River cruises - on smaller ships rather than huge cruise liners - are a growth area for you with Uniworld. But how do you change the perception of cruises as an activity for 'old people'?

It will take time, but the potential is phenomenal. River cruising is the best of both an ocean and land experience.

With just 150 to 200 people it's a far more intimate experience - it's like a luxury hotel on water. We just launched our newly renovated super ship Bon Voyage which has some incredible artwork on board including Picasso, and the interiors are designed by my mother and sister with finest fabrics from Paris. We aren't building new ships as part of our environmental footprint.

We have other new ships we are building which will replace the ones we have in Egypt, Vietnam, Cambodia and Portugal.

TTC is, and always will be, a family-owned company. Why?

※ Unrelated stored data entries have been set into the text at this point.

-- ==== Sys2Proof/Laws/Exec.lean ====
section
/-! SUPPORT. `exec` of each command is its meaning: one lemma for each constructor of Instr. -/

namespace Sys2Proof.Machine

variable (s : State)
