-- ==== Sys2Proof/Laws/State.lean ====
section
/-! SUPPORT. What each named update of State leaves as it was, one lemma a field, and reading back what was set. -/

namespace Sys2Proof.Machine

variable (s : State)

@[simp] theorem State.setReg_pending (a : Nat) (v : W32) : (s.setReg a v).pending = s.pending := rfl
@[simp] theorem State.setReg_clk (a : Nat) (v : W32) : (s.setReg a v).clk = s.clk := rfl
@[simp] theorem State.setReg_staged (a : Nat) (v : W32) : (s.setReg a v).staged = s.staged := rfl
@[simp] theorem State.setReg_captured (a : Nat) (v : W32) : (s.setReg a v).captured = s.captured := rfl
@[simp] theorem State.setReg_slotMem (a : Nat) (v : W32) : (s.setReg a v).slotMem = s.slotMem := rfl
@[simp] theorem State.setReg_store (a : Nat) (v : W32) : (s.setReg a v).store = s.store := rfl
@[simp] theorem State.setReg_pool (a : Nat) (v : W32) : (s.setReg a v).pool = s.pool := rfl
@[simp] theorem State.setReg_stack (a : Nat) (v : W32) : (s.setReg a v).stack = s.stack := rfl
@[simp] theorem State.setReg_host (a : Nat) (v : W32) : (s.setReg a v).host = s.host := rfl
@[simp] theorem State.setReg_storePoison (a : Nat) (v : W32) : (s.setReg a v).storePoison = s.storePoison := rfl
@[simp] theorem State.setReg_poolPoison (a : Nat) (v : W32) : (s.setReg a v).poolPoison = s.poolPoison := rfl
@[simp] theorem State.setReg_stackPoison (a : Nat) (v : W32) : (s.setReg a v).stackPoison = s.stackPoison := rfl
@[simp] theorem State.setReg_rills (a : Nat) (v : W32) : (s.setReg a v).rills = s.rills := rfl
@[simp] theorem State.setReg_net (a : Nat) (v : W32) : (s.setReg a v).net = s.net := rfl
@[simp] theorem State.setReg_nextXid (a : Nat) (v : W32) : (s.setReg a v).nextXid = s.nextXid := rfl
@[simp] theorem State.setReg_cairn (a : Nat) (v : W32) : (s.setReg a v).cairn = s.cairn := rfl
@[simp] theorem State.setReg_ce (a : Nat) (v : W32) : (s.setReg a v).ce = s.ce := rfl
@[simp] theorem State.setReg_msix (a : Nat) (v : W32) : (s.setReg a v).msix = s.msix := rfl
@[simp] theorem State.setReg_msixPend (a : Nat) (v : W32) : (s.setReg a v).msixPend = s.msixPend := rfl
@[simp] theorem State.setReg_lastEvtMsi (a : Nat) (v : W32) : (s.setReg a v).lastEvtMsi = s.lastEvtMsi := rfl
@[simp] theorem State.setReg_out (a : Nat) (v : W32) : (s.setReg a v).out = s.out := rfl
@[simp] theorem State.setReg_freeCtr (a : Nat) (v : W32) : (s.setReg a v).freeCtr = s.freeCtr := rfl
@[simp] theorem State.setReg_msixFnMask (a : Nat) (v : W32) : (s.setReg a v).msixFnMask = s.msixFnMask := rfl
@[simp] theorem State.setReg_gaugePend (a : Nat) (v : W32) : (s.setReg a v).gaugePend = s.gaugePend := rfl
@[simp] theorem State.setReg_gaugeDue (a : Nat) (v : W32) : (s.setReg a v).gaugeDue = s.gaugeDue := rfl
@[simp] theorem State.setReg_memReqs (a : Nat) (v : W32) : (s.setReg a v).memReqs = s.memReqs := rfl
@[simp] theorem State.setReg_tlb (a : Nat) (v : W32) : (s.setReg a v).tlb = s.tlb := rfl
@[simp] theorem State.setReg_walkCache (a : Nat) (v : W32) : (s.setReg a v).walkCache = s.walkCache := rfl
@[simp] theorem State.setReg_hws (a : Nat) (v : W32) : (s.setReg a v).hws = s.hws := rfl
@[simp] theorem State.setReg_grads (a : Nat) (v : W32) : (s.setReg a v).grads = s.grads := rfl
@[simp] theorem State.setReg_hwWait (a : Nat) (v : W32) : (s.setReg a v).hwWait = s.hwWait := rfl
@[simp] theorem State.setReg_hwMan (a : Nat) (v : W32) : (s.setReg a v).hwMan = s.hwMan := rfl
@[simp] theorem State.setReg_hwBinding (a : Nat) (v : W32) : (s.setReg a v).hwBinding = s.hwBinding := rfl
@[simp] theorem State.setReg_hwKeys (a : Nat) (v : W32) : (s.setReg a v).hwKeys = s.hwKeys := rfl
@[simp] theorem State.setReg_keyReqs (a : Nat) (v : W32) : (s.setReg a v).keyReqs = s.keyReqs := rfl
@[simp] theorem State.setReg_portLeft (a : Nat) (v : W32) : (s.setReg a v).portLeft = s.portLeft := rfl
@[simp] theorem State.setReg_frontGo (a : Nat) (v : W32) : (s.setReg a v).frontGo = s.frontGo := rfl
@[simp] theorem State.setReg_seqrs (a : Nat) (v : W32) : (s.setReg a v).seqrs = s.seqrs := rfl
@[simp] theorem State.setReg_postSeq (a : Nat) (v : W32) : (s.setReg a v).postSeq = s.postSeq := rfl
@[simp] theorem State.setReg_rcvs (a : Nat) (v : W32) : (s.setReg a v).rcvs = s.rcvs := rfl
@[simp] theorem State.setReg_failing (a : Nat) (v : W32) : (s.setReg a v).failing = s.failing := rfl
@[simp] theorem State.setReg_ezs (a : Nat) (v : W32) : (s.setReg a v).ezs = s.ezs := rfl
@[simp] theorem State.setReg_links (a : Nat) (v : W32) : (s.setReg a v).links = s.links := rfl
@[simp] theorem State.setReg_rx (a : Nat) (v : W32) : (s.setReg a v).rx = s.rx := rfl
@[simp] theorem State.setReg_early (a : Nat) (v : W32) : (s.setReg a v).early = s.early := rfl
@[simp] theorem State.setReg_keys (a : Nat) (v : W32) : (s.setReg a v).keys = s.keys := rfl
@[simp] theorem State.setReg_bcasts (a : Nat) (v : W32) : (s.setReg a v).bcasts = s.bcasts := rfl
@[simp] theorem State.setReg_groupInvalid (a : Nat) (v : W32) : (s.setReg a v).groupInvalid = s.groupInvalid := rfl
@[simp] theorem State.setReg_adderFails (a : Nat) (v : W32) : (s.setReg a v).adderFails = s.adderFails := rfl
@[simp] theorem State.setReg_wireHold (a : Nat) (v : W32) : (s.setReg a v).wireHold = s.wireHold := rfl
@[simp] theorem State.setReg_starved (a : Nat) (v : W32) : (s.setReg a v).starved = s.starved := rfl
@[simp] theorem State.setReg_stackErrs (a : Nat) (v : W32) : (s.setReg a v).stackErrs = s.stackErrs := rfl
@[simp] theorem State.setReg_shapes (a : Nat) (v : W32) : (s.setReg a v).shapes = s.shapes := rfl
@[simp] theorem State.setReg_wearNext (a : Nat) (v : W32) : (s.setReg a v).wearNext = s.wearNext := rfl
@[simp] theorem State.setReg_wearDue (a : Nat) (v : W32) : (s.setReg a v).wearDue = s.wearDue := rfl
@[simp] theorem State.setReg_wearSegs (a : Nat) (v : W32) : (s.setReg a v).wearSegs = s.wearSegs := rfl
@[simp] theorem State.setReg_inputStage (a : Nat) (v : W32) : (s.setReg a v).inputStage = s.inputStage := rfl
@[simp] theorem State.setReg_stageAt (a : Nat) (v : W32) : (s.setReg a v).stageAt = s.stageAt := rfl
@[simp] theorem State.setReg_vinMv (a : Nat) (v : W32) : (s.setReg a v).vinMv = s.vinMv := rfl
@[simp] theorem State.setReg_diodeOpen (a : Nat) (v : W32) : (s.setReg a v).diodeOpen = s.diodeOpen := rfl
@[simp] theorem State.setReg_strapPins (a : Nat) (v : W32) : (s.setReg a v).strapPins = s.strapPins := rfl
@[simp] theorem State.setReg_weirS (a : Nat) (v : W32) : (s.setReg a v).weirS = s.weirS := rfl
@[simp] theorem State.setReg_weirSet (a : Nat) (v : W32) : (s.setReg a v).weirSet = s.weirSet := rfl
@[simp] theorem State.setReg_weirUp (a : Nat) (v : W32) : (s.setReg a v).weirUp = s.weirUp := rfl
@[simp] theorem State.setReg_weirDown (a : Nat) (v : W32) : (s.setReg a v).weirDown = s.weirDown := rfl
@[simp] theorem State.setReg_weirRest (a : Nat) (v : W32) : (s.setReg a v).weirRest = s.weirRest := rfl
@[simp] theorem State.setReg_weirBelow (a : Nat) (v : W32) : (s.setReg a v).weirBelow = s.weirBelow := rfl
@[simp] theorem State.setReg_weirPend (a : Nat) (v : W32) : (s.setReg a v).weirPend = s.weirPend := rfl
@[simp] theorem State.setReg_weirAt (a : Nat) (v : W32) : (s.setReg a v).weirAt = s.weirAt := rfl
@[simp] theorem State.setReg_weirNj (a : Nat) (v : W32) : (s.setReg a v).weirNj = s.weirNj := rfl
@[simp] theorem State.setReg_ballNj (a : Nat) (v : W32) : (s.setReg a v).ballNj = s.ballNj := rfl
@[simp] theorem State.setReg_ptNj (a : Nat) (v : W32) : (s.setReg a v).ptNj = s.ptNj := rfl
@[simp] theorem State.setReg_leveeStart (a : Nat) (v : W32) : (s.setReg a v).leveeStart = s.leveeStart := rfl
@[simp] theorem State.setReg_pitchWait (a : Nat) (v : W32) : (s.setReg a v).pitchWait = s.pitchWait := rfl
@[simp] theorem State.setReg_pitchRun (a : Nat) (v : W32) : (s.setReg a v).pitchRun = s.pitchRun := rfl
@[simp] theorem State.setReg_pitchHeld (a : Nat) (v : W32) : (s.setReg a v).pitchHeld = s.pitchHeld := rfl
@[simp] theorem State.setReg_railTest (a : Nat) (v : W32) : (s.setReg a v).railTest = s.railTest := rfl
@[simp] theorem State.setReg_unpowered (a : Nat) (v : W32) : (s.setReg a v).unpowered = s.unpowered := rfl
@[simp] theorem State.setReg_hotPitches (a : Nat) (v : W32) : (s.setReg a v).hotPitches = s.hotPitches := rfl
@[simp] theorem State.setReg_isoKept (a : Nat) (v : W32) : (s.setReg a v).isoKept = s.isoKept := rfl
@[simp] theorem State.setReg_isoPend (a : Nat) (v : W32) : (s.setReg a v).isoPend = s.isoPend := rfl
@[simp] theorem State.setReg_startPend (a : Nat) (v : W32) : (s.setReg a v).startPend = s.startPend := rfl
@[simp] theorem State.setReg_cmtDue (a : Nat) (v : W32) : (s.setReg a v).cmtDue = s.cmtDue := rfl
@[simp] theorem State.setReg_testing (a : Nat) (v : W32) : (s.setReg a v).testing = s.testing := rfl
@[simp] theorem State.setReg_wardenGone (a : Nat) (v : W32) : (s.setReg a v).wardenGone = s.wardenGone := rfl
@[simp] theorem State.setReg_staleWait (a : Nat) (v : W32) : (s.setReg a v).staleWait = s.staleWait := rfl
@[simp] theorem State.setReg_fwUp (a : Nat) (v : W32) : (s.setReg a v).fwUp = s.fwUp := rfl
@[simp] theorem State.setReg_weirAct (a : Nat) (v : W32) : (s.setReg a v).weirAct = s.weirAct := rfl
@[simp] theorem State.setReg_weirDrawn (a : Nat) (v : W32) : (s.setReg a v).weirDrawn = s.weirDrawn := rfl
@[simp] theorem State.setReg_weirCut (a : Nat) (v : W32) : (s.setReg a v).weirCut = s.weirCut := rfl
@[simp] theorem State.setReg_weirSkip (a : Nat) (v : W32) : (s.setReg a v).weirSkip = s.weirSkip := rfl
@[simp] theorem State.setReg_weirFrom (a : Nat) (v : W32) : (s.setReg a v).weirFrom = s.weirFrom := rfl
@[simp] theorem State.setReg_tmFirst (a : Nat) (v : W32) : (s.setReg a v).tmFirst = s.tmFirst := rfl
@[simp] theorem State.setReg_tmIn (a : Nat) (v : W32) : (s.setReg a v).tmIn = s.tmIn := rfl
@[simp] theorem State.setReg_tmOut (a : Nat) (v : W32) : (s.setReg a v).tmOut = s.tmOut := rfl
@[simp] theorem State.setReg_tmLost (a : Nat) (v : W32) : (s.setReg a v).tmLost = s.tmLost := rfl
@[simp] theorem State.setReg_holdAt (a : Nat) (v : W32) : (s.setReg a v).holdAt = s.holdAt := rfl
@[simp] theorem State.setReg_ppsLast (a : Nat) (v : W32) : (s.setReg a v).ppsLast = s.ppsLast := rfl
@[simp] theorem State.setReg_ppsMark (a : Nat) (v : W32) : (s.setReg a v).ppsMark = s.ppsMark := rfl
@[simp] theorem State.setReg_ppsSet (a : Nat) (v : W32) : (s.setReg a v).ppsSet = s.ppsSet := rfl
@[simp] theorem State.setReg_bgTable (a : Nat) (v : W32) : (s.setReg a v).bgTable = s.bgTable := rfl
@[simp] theorem State.setReg_bgNext (a : Nat) (v : W32) : (s.setReg a v).bgNext = s.bgNext := rfl
@[simp] theorem State.setReg_slotAt (a : Nat) (v : W32) : (s.setReg a v).slotAt = s.slotAt := rfl
@[simp] theorem State.setReg_fwFlash (a : Nat) (v : W32) : (s.setReg a v).fwFlash = s.fwFlash := rfl
@[simp] theorem State.setReg_fwStage (a : Nat) (v : W32) : (s.setReg a v).fwStage = s.fwStage := rfl
@[simp] theorem State.setReg_fwFail (a : Nat) (v : W32) : (s.setReg a v).fwFail = s.fwFail := rfl
@[simp] theorem State.setReg_boot (a : Nat) (v : W32) : (s.setReg a v).boot = s.boot := rfl
@[simp] theorem State.setReg_running (a : Nat) (v : W32) : (s.setReg a v).running = s.running := rfl
@[simp] theorem State.setReg_restarts (a : Nat) (v : W32) : (s.setReg a v).restarts = s.restarts := rfl
@[simp] theorem State.setReg_fetching (a : Nat) (v : W32) : (s.setReg a v).fetching = s.fetching := rfl
@[simp] theorem State.setReg_fetchAt (a : Nat) (v : W32) : (s.setReg a v).fetchAt = s.fetchAt := rfl
@[simp] theorem State.setReg_wipedN (a : Nat) (v : W32) : (s.setReg a v).wipedN = s.wipedN := rfl
@[simp] theorem State.setReg_lcPend (a : Nat) (v : W32) : (s.setReg a v).lcPend = s.lcPend := rfl
@[simp] theorem State.setReg_ptRecord (a : Nat) (v : W32) : (s.setReg a v).ptRecord = s.ptRecord := rfl
@[simp] theorem State.setReg_ownerChain (a : Nat) (v : W32) : (s.setReg a v).ownerChain = s.ownerChain := rfl
@[simp] theorem State.setReg_identity (a : Nat) (v : W32) : (s.setReg a v).identity = s.identity := rfl
@[simp] theorem State.setReg_mgmt (a : Nat) (v : W32) : (s.setReg a v).mgmt = s.mgmt := rfl
@[simp] theorem State.setReg_cmtA (a : Nat) (v : W32) : (s.setReg a v).cmtA = s.cmtA := rfl
@[simp] theorem State.setReg_cmtB (a : Nat) (v : W32) : (s.setReg a v).cmtB = s.cmtB := rfl
@[simp] theorem State.setReg_cmtFresh (a : Nat) (v : W32) : (s.setReg a v).cmtFresh = s.cmtFresh := rfl
@[simp] theorem State.setReg_warmHeld (a : Nat) (v : W32) : (s.setReg a v).warmHeld = s.warmHeld := rfl
@[simp] theorem State.setReg_warmAt (a : Nat) (v : W32) : (s.setReg a v).warmAt = s.warmAt := rfl
@[simp] theorem State.setReg_coreTest (a : Nat) (v : W32) : (s.setReg a v).coreTest = s.coreTest := rfl
@[simp] theorem State.setReg_mbReq (a : Nat) (v : W32) : (s.setReg a v).mbReq = s.mbReq := rfl
@[simp] theorem State.setReg_spdmHist (a : Nat) (v : W32) : (s.setReg a v).spdmHist = s.spdmHist := rfl
@[simp] theorem State.setReg_ideSel (a : Nat) (v : W32) : (s.setReg a v).ideSel = s.ideSel := rfl
@[simp] theorem State.setReg_perstLow (a : Nat) (v : W32) : (s.setReg a v).perstLow = s.perstLow := rfl
@[simp] theorem State.setReg_coolant (a : Nat) (v : W32) : (s.setReg a v).coolant = s.coolant := rfl
@[simp] theorem State.setReg_lineReads (a : Nat) (v : W32) : (s.setReg a v).lineReads = s.lineReads := rfl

Being a family-owned and run business, we have no pressures from the financial market because we have no debt. We control our own destiny so we determine as a family what we want to do in terms of new projects.

I have two sisters and cousins in the business and my parents taught us to stay close because it's so easy to have disagreements. We are a business first and family second because we have 10,000 families to support. Also, we're all very busy - if we weren't then maybe we would have time to pick on each other!

What's the best piece of advice your father has ever given you?

Never worry about the competition. Just focus on your own business and do that really well. Serve two customers well. They'll tell two other people and then you'll have four customers and it will keep getting better.

Too many people worry about what the competition is doing, but you can't control it and it distracts you from focusing 99 per cent of your efforts on your own business.